Unzufriedenheit, Misstrauen, Abwehrhaltung: Wie groß ist der Resonanzboden für die Corona-Proteste?

Wissenschaftler untersuchen die Zustimmung zu den bundesweiten Corona-Demos – und wie verbreitet der Glaube an Verschwörungsmythen ist.

Sie bekommen derzeit viel Aufmerksamkeit: die Zornigen, die überall in der Republik gegen die Corona-Maßnahmen auf die Straße gehen. Und sie scheinen nicht allein zu sein.

Da ist der Nachbar, der mit den wachsenden Verlusten seines Betriebes zunehmend frustriert ist. Oder der Verwandte der raunt, in Wirklichkeit profitiere Microsoft-Gründer Bill Gates von der Pandemie.
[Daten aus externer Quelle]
-- ==== Sys2Proof/Machine/Pseudo.lean ====
section
/-! DEFINITION. The pseudo-operations of 30_encoding.md R108, their expansions into operations, and the running of a sequence. -/

namespace Sys2Proof.Machine

/-- The write-1-to-clear registers, which `W1C` may name (30_encoding.md R108). -/
inductive W1cReg where
  | iflag1
  | iflag2
  | esr1
  deriving DecidableEq, Repr

/-- The pseudo-operations (30_encoding.md R108). -/
inductive Pseudo where
  | w1c (r : W1cReg) (mask : Word)
  | enable
  | disable
  | freeze
  | softReset
  | softResetDisabled
  | tx (n : Fin 128) (ctrl id d0 d1 : Word)
  | ack (n : Fin 64)
  deriving DecidableEq, Repr

/-- Word `w` of buffer `n` as a word index, `4n + w` (20_memory.md R70). -/
def bufferWord (n : Fin 128) (w : Fin 4) : Fin 512 := ⟨4 * n.val + w.val, by omega⟩

/-- The expansion of each pseudo-operation, in order (30_encoding.md R108); `TX` writes the control word last
(70_reset_and_hazards.md R256). -/
def Pseudo.expand : Pseudo → List Instr
  | .w1c .iflag1 mask => [.wrIflag1 mask]
  | .w1c .iflag2 mask => [.wrIflag2 mask]
  | .w1c .esr1 mask => [.wrEsr1 mask]
  | .enable => [.wrMcr 0x00000000#32]
  | .disable => [.wrMcr 0x80000000#32]
  | .freeze => [.wrMcr 0x50000000#32]
  | .softReset => [.wrMcr 0x02000000#32]
  | .softResetDisabled => [.wrMcr 0x82000000#32]
  | .tx n ctrl id d0 d1 =>
    [.wrMb (bufferWord n 1) id, .wrMb (bufferWord n 2) d0, .wrMb (bufferWord n 3) d1, .wrMb (bufferWord n 0) ctrl]
  | .ack n => if n.val < 32 then [.wrIflag1 (bit n.val)] else [.wrIflag2 (bit (n.val - 32))]

/-- The operations of a finite sequence, each run to completion before the next; "a refusal is kept for the whole run"
(00_scope.md R5; 43_controller_core.md R204). -/
def execAll : List Instr → State → Host.Outcome State Fault Refusal
  | [], s => .next s
  | i :: rest, s =>
    match exec i s with
    | .next t => execAll rest t
    | .fault r => .fault r
    | .refused r => .refused r

end Sys2Proof.Machine
end

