/-- Decoding the request of a well-formed operation gives the operation back. -/
theorem decode_encode (i : Instr) (hwf : i.wf = true) : decode (encode i) = i := by
  cases i using Instr.byKind with
  | read r =>
    rw [encode_read]
    exact decode_eq_of_classify (classify_readSel_regOffset r) rfl
  | write r V =>
    rw [encode_write]
    exact decode_eq_of_classify (classify_writeSel_regOffset r) rfl
  | rdMb w =>
    rw [encode_rdMb]
    exact decode_eq_of_classify (classify_bufferOffset .read w) (congrArg Instr.rdMb (selIndexAt_bufferOffset .read w))
  | wrMb w V =>
    rw [encode_wrMb]
    exact decode_eq_of_classify (classify_bufferOffset .write w)
      (congrArg (Instr.wrMb · V) (selIndexAt_bufferOffset .write w))
  | rdUndecl off =>
    exact decode_eq_of_classify (classify_undeclared .read off hwf) (congrArg Instr.rdUndecl (selOffset_fieldSel _ _ off))
  | wrUndecl off V =>
    exact decode_eq_of_classify (classify_undeclared .write off hwf)
      (congrArg (Instr.wrUndecl · V) (selOffset_fieldSel _ _ off))
  | busAccept => decide
  | busRx f => exact decode_eq_of_classify (show classify 0x8001#16 = .busRx by decide) rfl
  | reset => decide
  | refusedSize dir size off =>
    refine decode_eq_of_classify (classify_refusedSize dir size off) ?_
    show Instr.refusedSize (selDir (fieldSel dir.cls size.field off)) (selSubSize (fieldSel dir.cls size.field off))
      (selOffset (fieldSel dir.cls size.field off)) = _
    rw [selDir_fieldSel, selSubSize_fieldSel, selOffset_fieldSel]
  | refusedAlign dir off =>
    have ha : off.aligned = false := (Bool.not_eq_true' _).mp hwf
    refine decode_eq_of_classify (classify_refusedAlign dir off ha) ?_
    exact congrArg₂ Instr.refusedAlign (selDir_fieldSel dir _ off) (selOffset_fieldSel _ _ off)
  | refusedBus size func =>
    exact decode_eq_of_classify (classify_refusedBus size func hwf)
      (congrArg₂ Instr.refusedBus (selSize_fieldSel _ size func) (selOffset_fieldSel _ _ func))
  | refusedPlatform size func =>
    exact decode_eq_of_classify (classify_refusedPlatform size func hwf)
      (congrArg₂ Instr.refusedPlatform (selSize_fieldSel _ size func) (selOffset_fieldSel _ _ func))

end Sys2Proof

namespace Sys2Proof.Machine

/-! ### What a step takes from the inbox (log 1) -/

/-- A step with something issued runs the oldest request. -/
theorem step_of_inbox_cons {s : State} {q : Request} {rest : List Request} (h : s.inbox = q :: rest) :
    step s = exec (decode q) { s with inbox := rest } := by
  simp only [step, h]

/-- A step with nothing issued changes nothing (log 2). -/
theorem step_of_inbox_nil {s : State} (h : s.inbox = []) : step s = .next s := by
  simp only [step, h]

/-- No operation touches the issued operations (10_state.md R34). -/
theorem exec_inbox {i : Instr} {s t : State} (h : exec i s = .next t) : t.inbox = s.inbox := by
  rcases exec_next_cases h with ⟨r, -, rfl⟩ | ⟨r, V, -, rfl⟩ | ⟨w, -, rfl⟩ | ⟨w, V, -, rfl⟩ | ⟨off, -, rfl⟩ |
    ⟨off, V, -, rfl⟩ | ⟨-, rfl⟩ | ⟨f, -, -, rfl⟩ | ⟨-, rfl⟩
  · rfl
  · obtain ⟨-, hinbox, -, -⟩ := regWrite_frame Config.default r V s
    exact hinbox
  · rfl
  · obtain ⟨-, hinbox, -, -⟩ := mbWrite_frame Config.default w.val V s
    exact hinbox
  · rfl
  · rfl
  · rfl
  · obtain ⟨hinbox, -⟩ := deliver_frame Config.default f s
    exact hinbox
  · rfl

/-- Settles O6: a step is `exec` on the state without its oldest request, and no operation touches the rest. -/
theorem everyStepTakesOneOperation : Obligations.EveryStepTakesOneOperation := by
  intro s t q rest hinbox hstep
  rw [step_of_inbox_cons hinbox] at hstep
  exact exec_inbox hstep

/-- Settles O5: a step runs the decoded oldest request, and the request of a well-formed operation decodes to it. -/
theorem stepRunsTheDecodedOperation : Obligations.StepRunsTheDecodedOperation := by
  refine ⟨fun s q rest hinbox => step_of_inbox_cons hinbox, fun s i rest hwf hinbox => ?_,
    fun s hinbox => step_of_inbox_nil hinbox⟩
  rw [step_of_inbox_cons hinbox, decode_encode i hwf]

/-! ### The masked store, bit by bit (00_scope.md R16) -/

/-- The register a masked store leaves. -/
@[simp] theorem maskedStore_get_same (c : Config) (r : Reg) (V : Word) (s : State) :
    (maskedStore c r V s).regs.get r = combine (c.decl r).policy (c.decl r).wmask (s.regs.get r) V :=
  Regs.get_set_same _ _ _

/-- Under either policy a bit outside the mask is never altered. -/
theorem combine_getLsbD_outside_mask (p : Policy) (M o V : Word) (b : Nat) (hb : b < 32) (hM : M.getLsbD b = false) :
    (combine p M o V).getLsbD b = o.getLsbD b := by
  cases p with
  | overwrite => rw [combine_overwrite_getLsbD M o V b hb, hM, if_neg Bool.false_ne_true]
  | w1c => rw [combine_w1c_getLsbD M o V b hb, hM, Bool.and_false, Bool.not_false, Bool.and_true]

/-- Settles O24: the stored word is the policy's `combine`, whose bits are known for each policy and outside the mask. -/
theorem maskedStoreCombinesBitByBit : Obligations.MaskedStoreCombinesBitByBit := by
  intro c r V s b hb
  rw [maskedStore_get_same]
  refine ⟨fun hp => ?_, fun hp => ?_, combine_getLsbD_outside_mask _ _ _ _ b hb⟩
  · rw [hp, combine_w1c_getLsbD _ _ _ b hb]
  · rw [hp, combine_overwrite_getLsbD _ _ _ b hb]

/-! ### Every operation completes (00_scope.md R14) -/

/-- The read operation of every register (40_register_bank.md R140). -/
theorem exec_read (r : Reg) (s : State) : exec (Instr.read r) s = .next (replyWord (s.regs.get r) s) := by
  cases r <;> rfl

/-- `canAccept()` at the default record: bit 0 of `IFLAG1` is clear (42_bus_client_receive.md R190). -/
theorem canAccept_default (s : State) : canAccept Config.default s = !s.regs.iflag1.getLsbD 0 := rfl

/-- A delivery into an empty slot completes (42_bus_client_receive.md R192). -/
theorem exec_busRx_of_canAccept {s : State} (h : canAccept Config.default s = true) (f : Frame) :
    exec (.busRx f) s = .next (replyNone (deliver Config.default f s)) :=
  if_pos h

/-- Settles O7, by the kind of the operation: only the refused selectors and a delivery into a full slot do not complete. -/
theorem everyOperationCompletes : Obligations.EveryOperationCompletes := by
  intro i s hi hrx
  cases i using Instr.byKind with
  | read r => exact ⟨_, exec_read r s⟩
  | write r V => exact ⟨_, exec_write r V s⟩
  | rdMb w => exact ⟨_, rfl⟩
  | wrMb w V => exact ⟨_, rfl⟩
  | rdUndecl off => exact ⟨_, rfl⟩
  | wrUndecl off V => exact ⟨_, rfl⟩
  | busAccept => exact ⟨_, rfl⟩
  | busRx f =>
    have haccept : canAccept Config.default s = true := by rw [canAccept_default, hrx f rfl, Bool.not_false]
    exact ⟨_, exec_busRx_of_canAccept haccept f⟩
  | reset => exact ⟨_, rfl⟩
  | refusedSize dir size off => cases hi
  | refusedAlign dir off => cases hi
  | refusedBus size func => cases hi
  | refusedPlatform size func => cases hi

/-- Settles O13: each clause of `Config.Valid` is a closed fact about the default numbers. -/
theorem defaultRecordIsValid : Obligations.DefaultRecordIsValid := by
  constructor <;> decide

end Sys2Proof.Machine

namespace Sys2Proof.Machine

/-! ### What an operation that completes leaves, in five cases -/

/-- A property of the state an operation leaves has five cases: the operation only answered (the reads, the query and the
write to an undeclared offset), or it wrote a register, wrote a buffer word, delivered a frame, or reset. -/
theorem execAt_next_elim {motive : State → Prop} {c : Config} {i : Instr} {s t : State} (h : execAt c i s = .next t)
    (answer : ∀ v : Reply, motive { s with reply := v })
    (write : ∀ r V, i = Instr.write r V → motive (replyNone (regWrite c r V s)))
    (wrMb : ∀ w V, i = .wrMb w V → motive (replyNone (mbWrite c w.val V s)))
    (busRx : ∀ f, i = .busRx f → motive (replyNone (deliver c f s)))
    (reset : i = .reset → motive (replyNone (hardReset c s))) : motive t := by
  rcases execAt_next_cases h with ⟨r, -, rfl⟩ | ⟨r, V, hi, rfl⟩ | ⟨w, -, rfl⟩ | ⟨w, V, hi, rfl⟩ | ⟨off, -, rfl⟩ |
    ⟨off, V, -, rfl⟩ | ⟨-, rfl⟩ | ⟨f, hi, -, rfl⟩ | ⟨hi, rfl⟩
  · exact answer _
  · exact write r V hi
  · exact answer _
  · exact wrMb w V hi
  · exact answer _
  · exact answer _
  · exact answer _
  · exact busRx f hi
  · exact reset hi

/-- The five cases for the machine at the default record. -/
theorem exec_next_elim {motive : State → Prop} {i : Instr} {s t : State} (h : exec i s = .next t)
    (answer : ∀ v : Reply, motive { s with reply := v })
    (write : ∀ r V, i = Instr.write r V → motive (replyNone (regWrite Config.default r V s)))
    (wrMb : ∀ w V, i = .wrMb w V → motive (replyNone (mbWrite Config.default w.val V s)))
    (busRx : ∀ f, i = .busRx f → motive (replyNone (deliver Config.default f s)))
    (reset : i = .reset → motive (replyNone (hardReset Config.default s))) : motive t :=
  execAt_next_elim ((execAt_default i s).trans h) answer write wrMb busRx reset

/-! ### The invariant (10_state.md R27, R28; 00_scope.md R13) -/

/-- A valid record's reset value of `MCR` meets the status equations: R8 asks it, clause by clause. -/
theorem reset_mcr_equations {c : Config} (hc : c.Valid) : StatusEquations c (Regs.reset c).mcr :=
  ⟨hc.reset_lpmack, hc.reset_frzack, hc.reset_notrdy, hc.reset_no_softrst⟩

/-- A write of another register leaves `MCR` alone (40_register_bank.md R142). -/
theorem regWrite_mcr_of_ne (c : Config) (r : Reg) (V : Word) (s : State) (h : r ≠ .mcr) :
    (regWrite c r V s).regs.mcr = s.regs.mcr :=
  regWrite_get_other c r .mcr V s h h.symm

/-- A buffer write leaves `MCR` alone. -/
theorem mbWrite_mcr (c : Config) (i : Nat) (V : Word) (s : State) : (mbWrite c i V s).regs.mcr = s.regs.mcr := by
  obtain ⟨-, -, -, hregs⟩ := mbWrite_frame c i V s
  exact hregs .mcr (by decide) (by decide)

/-- A reception leaves every register but the two flag registers alone. -/
theorem deliver_get_other (c : Config) (f : Frame) (s : State) (r : Reg) (h1 : r ≠ .iflag1) (h2 : r ≠ .iflag2) :
    (deliver c f s).regs.get r = s.regs.get r := by
  obtain ⟨-, -, -, hregs, -⟩ := deliver_frame c f s
  rw [hregs]
  refine Regs.get_set_other _ _ _ _ ?_
  unfold groupFlag
  split
  · exact h1
  · exact h2

/-- A reception leaves `MCR` alone. -/
theorem deliver_mcr (c : Config) (f : Frame) (s : State) : (deliver c f s).regs.mcr = s.regs.mcr :=
  deliver_get_other c f s .mcr (by decide) (by decide)

/-- Settles O23: the equations hold of a valid record's reset value and after the hook of `MCR`, and the other operations
leave `MCR` alone. -/
theorem statusEquationsAfterEveryOperation : Obligations.StatusEquationsAfterEveryOperation :=
  fun c s hc => ⟨reset_mcr_equations hc, fun V => regWrite_mcr_equations c hc V s, fun r V => regWrite_mcr_of_ne c r V s,
    fun i V => mbWrite_mcr c i V s, fun f => deliver_mcr c f s⟩

/-- The store of a reception is in canonical form: the slot of a valid record lies inside the store. -/
theorem deliver_mem_wf {c : Config} (hc : c.Valid) (f : Frame) {s : State} (h : s.mem.wf) : (deliver c f s).mem.wf := by
  have hslot : c.rxSlot < 64 := hc.rxSlot_flagged
  obtain ⟨-, -, -, -, hmem⟩ := deliver_frame c f s
  rw [hmem]
  exact Memory.wf_writeWord _ _ _ (by omega) (Memory.wf_writeWord _ _ _ (by omega)
    (Memory.wf_writeWord _ _ _ (by omega) (Memory.wf_writeWord _ _ _ (by omega) h)))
Die Proteste scheinen anschlussfähig zu sein bis weit in die Gesellschaft hinein. Aber wie groß ist er wirklich: der Resonanzboden für die Anti-Lockdown-Proteste? Wie anfällig sind die Deutschen für Verschwörungstheorien? Könnte die Stimmung in der Gesellschaft kippen?

Zunächst muss man immer im Hinterkopf haben, dass die Zustimmung zur Regierungspolitik hoch ist: „70 Prozent der von uns Befragten halten die Corona-Einschränkungen für sinnvoll. 30 Prozent sind skeptisch“, sagt die Professorin Julia Becker von der Uni Osnabrück.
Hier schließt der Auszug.